In 2006, the Federal Courts implemented the amended Code of Civil Procedure (the “amended Code”), which explicitly addressed electronically stored information (“ESI”) and instructed litigants that ESI must be preserved and must be produced. Turning the page on the days of old, business litigants rushed to prepare for the tidal wave that is electronic discovery - better known as “e-discovery.”
In the years since the adoption of the amended Code, the scope of federal discovery has exploded. Because of the growing reliance on ESI and electronic storage of corporate information, this will not change.
For many businesses entangled in federal litigation, the volume of ESI requested, reviewed and produced is mind-boggling. Considering ESI in terms of pages, the review and production can easily reach into the millions. Consequently, the expense incurred by business litigants can be enormous. This variable often makes litigation a very unattractive option for businesses despite strong claims or defenses.
Additionally, due to the great volume and complexity of ESI, critical collection and preservation failures are all too common. Such failures can result in additional expense and possibly sanctions by the court.
This article suggests five steps that businesses can take to mitigate the expense and litigation risks associated with e-discovery.
1. Implement a Records Retention and Information Governance Policy
A manageable and consistently-enforced Records Retention and Information Governance Policy ("Records Retention Policy") is critical. A business should know what ESI it has, how it is stored, where it is stored, and how it can be accessed. Moreover, a Records Retention Policy will provide a clear plan for retaining, managing, and destroying corporate information in compliance with statutory and regulatory mandates, operational necessity and in the event of litigation. A business should not only implement a Records Retention Policy but it should also ensure that employees are instructed about the Policy’s procedures and directed to follow the Policy. With a Records Retention Policy in place, and in the event of litigation, a business can efficiently and effectively respond to the duty to preserve relevant information and avoid wading through dated and unnecessary corporate information.

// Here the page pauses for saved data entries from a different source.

/-- Settles O3: for each kind, the rows of the other kinds drop out of the table, and what is left tests A and D as the
pseudocode does. -/
theorem decodeAgreesWithMatchMaskTable : Obligations.DecodeAgreesWithMatchMaskTable := by
  intro w
  obtain ⟨k, a, d, rfl⟩ := exists_eq_packWord w
  rw [decodeByTable_packWord]
  cases k with
  | tick =>
    rw [decode_packWord_tick_code]
    simp [Kind.code]
  | write =>
    rw [decode_packWord_write_code]
    rcases offset_cases a with rfl | rfl | rfl | rfl | hunmapped
    case inl =>
      by_cases hone : d = 0x01#8
      · simp [Kind.code, writeInstr, hone]
      by_cases hzero : d = 0x00#8
      · simp [Kind.code, writeInstr, hzero]
      · simp [Kind.code, writeInstr, hone, hzero, (setsReservedCtrl_iff d).2 ⟨hone, hzero⟩]
    · simp [Kind.code, writeInstr]
    · simp [Kind.code, writeInstr]
    · simp [Kind.code, writeInstr]
    · obtain ⟨hctrl, hstatus, hduty, hcnt⟩ := (unmappedOffset_iff a).1 hunmapped
      simp [Kind.code, writeInstr_of_unmapped hunmapped, hunmapped, hctrl, hstatus, hduty, hcnt]
  | read =>
    rw [decode_packWord_read_code]
    by_cases hdata : d = 0x00#8
    · rcases offset_cases a with rfl | rfl | rfl | rfl | hunmapped
      case inr.inr.inr.inr =>
        obtain ⟨hctrl, hstatus, hduty, hcnt⟩ := (unmappedOffset_iff a).1 hunmapped
        simp [Kind.code, readInstr_of_unmapped hunmapped, hunmapped, hctrl, hstatus, hduty, hcnt, hdata]
      all_goals simp [Kind.code, readInstr, hdata]
    · simp [Kind.code, hdata]
  | reset =>
    rw [decode_packWord_reset_code]
    simp [Kind.code]

/-! ## A placed word, the words of a line, and BOOT -/

/-- Settles O9: the table's number is the word again, and the step takes that word off the queue. -/
theorem placedWordRunsNext : Obligations.PlacedWordRunsNext := by
  intro s i hwf
  have hword : tableWord 16 (encode i).toNat = encode i := by
    apply BitVec.eq_of_toNat_eq
    have hlt : (encode i).toNat < 2 ^ 13 := (encode i).isLt
    rw [tableWord, BitVec.toNat_ofNat]
    omega
  calc step (s.withFetchWord 16 (encode i).toNat)
    _ = step (presentNext (encode i) s) := by rw [State.withFetchWord, hword]
    _ = execWord (encode i) s := step_of_cons rfl
    _ = exec i s := execWord_of_decode (decodeOfEncode i hwf)

/-- Every word of a line spells an operation (R53, R54). -/
theorem spells_of_mem_words {l : AsmLine} {w : OpWord} (h : w ∈ l.words) : ∃ i, Spells w i := by
  cases l with
  | tick =>
    obtain rfl := List.mem_singleton.1 h
    exact ⟨_, .tick⟩
  | ticks n =>
    obtain rfl := List.eq_of_mem_replicate h
    exact ⟨_, .tick⟩
  | reset =>
    obtain rfl := List.mem_singleton.1 h
    exact ⟨_, .reset⟩
  | rd off =>
    obtain rfl := List.mem_singleton.1 h
    exact ⟨_, .read off⟩
  | wr off data =>
    obtain rfl := List.mem_singleton.1 h
    exact ⟨_, .write off data⟩
  | enable =>
    obtain rfl := List.mem_singleton.1 h
    exact ⟨_, .write 0#3 0x01#8⟩
  | boot =>
    rcases List.mem_pair.1 h with rfl | rfl
    · exact ⟨_, .reset⟩
    · exact ⟨_, .write 0#3 0x01#8⟩
  | idle | blank => exact absurd h List.not_mem_nil

theorem map_decode_singleton {w : OpWord} {i : Instr} (h : Spells w i) : [w].map decode = [.ok i] :=
  congrArg (fun r => [r]) h.decode_eq

/-- Settles O56: a line's words are made to spell its operations, and a word that spells one decodes to it. -/
theorem assembledLinesDecode : Obligations.AssembledLinesDecode := by
  refine ⟨fun off => map_decode_singleton (.read off), fun off data => map_decode_singleton (.write off data),
    map_decode_singleton .tick, map_decode_singleton .reset, fun l w hw => ?_⟩
  obtain ⟨i, hspells⟩ := spells_of_mem_words hw
  exact ⟨i, hspells.decode_eq, hspells.wf⟩

/-- Settles O55: the words of R54 are the packed words written as numbers. -/
theorem pseudoInstructionWords : Obligations.PseudoInstructionWords :=
  ⟨rfl, rfl, fun _ => rfl, rfl, rfl⟩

2. Assemble A Litigation Response Team
While a business should not augment its core operations to prepare for unknown litigation, as a practical matter, the possibility of litigation is always very real. It is, therefore, essential that a business prepare and plan the steps it will take when litigation begins or even when it is merely anticipated. While a consistently enforced Records Retention Policy is a fundamental step, equally important is the formation of a trained Litigation Response Team (“LRT”). A well-trained LRT will lead necessary investigations and oversee and manage the internal collection and preservation of relevant information.
3. Issue A Litigation Hold Notice
When a business “reasonably anticipates” litigation, its duty to preserve potentially relevant material is triggered. When the duty to preserve is triggered, a business must act expeditiously and instruct employees to preserve relevant information. A Litigation Hold Notice (“Litigation Hold”) will advise employees of the threat of litigation, or even the possibility that the business itself may file a lawsuit, and instruct employees regarding the scope of information subject to preservation and methods for collecting and preserving relevant information. Additionally, a carefully drafted Litigation Hold will direct initial recipients to identify other employees and third parties potentially possessing relevant information.
4. Utilize Information Technology Consultants
Unfortunately, e-discovery is not cheap. A business should remember, however, that front-end costs are acceptable. A little money spent up front can often save a significant amount of money down the road. All too often, litigants learn of critical failures in the ESI extraction, review or production processes. There is often no solution other than to repeat very costly steps. Therefore, it is essential that a business litigant hire outside information technology (“IT”) consultants at the first instance to ensure the competent completion of these complex electronic steps. No matter how much outside counsel positions himself as a computer expert, and while lawyers may generally understand ESI, they are by no means IT specialists.
5. Remember That Cases Are Won On The Merits
It is absolutely critical that a business litigant remember that the case is won on the merits. While there is certainly a movement to request every email and every bullet point on every PowerPoint, the reality is much of this information may prove to be irrelevant. When unnecessary information is requested in litigation, it will be processed and reviewed resulting in unnecessary expenses. A business should avoid the enticing opportunity to ask for everything. If you ask for it, you may receive it and you will pay to review it. Therefore, a business litigant should remain cognizant of the elements of its claims and, or, defenses and tailor its requests for information to satisfy these elements in order to prevail in a cost-effective manner.
E-discovery is challenging for all business litigants in terms of its complexity, expense and risks. Like any other challenge, a business must plan ahead and stay proactive. Moreover, as the volume of information created and stored by businesses and their employees continues to grow, it is imperative that businesses act diligently to minimize the expense and risk associated with e-discovery.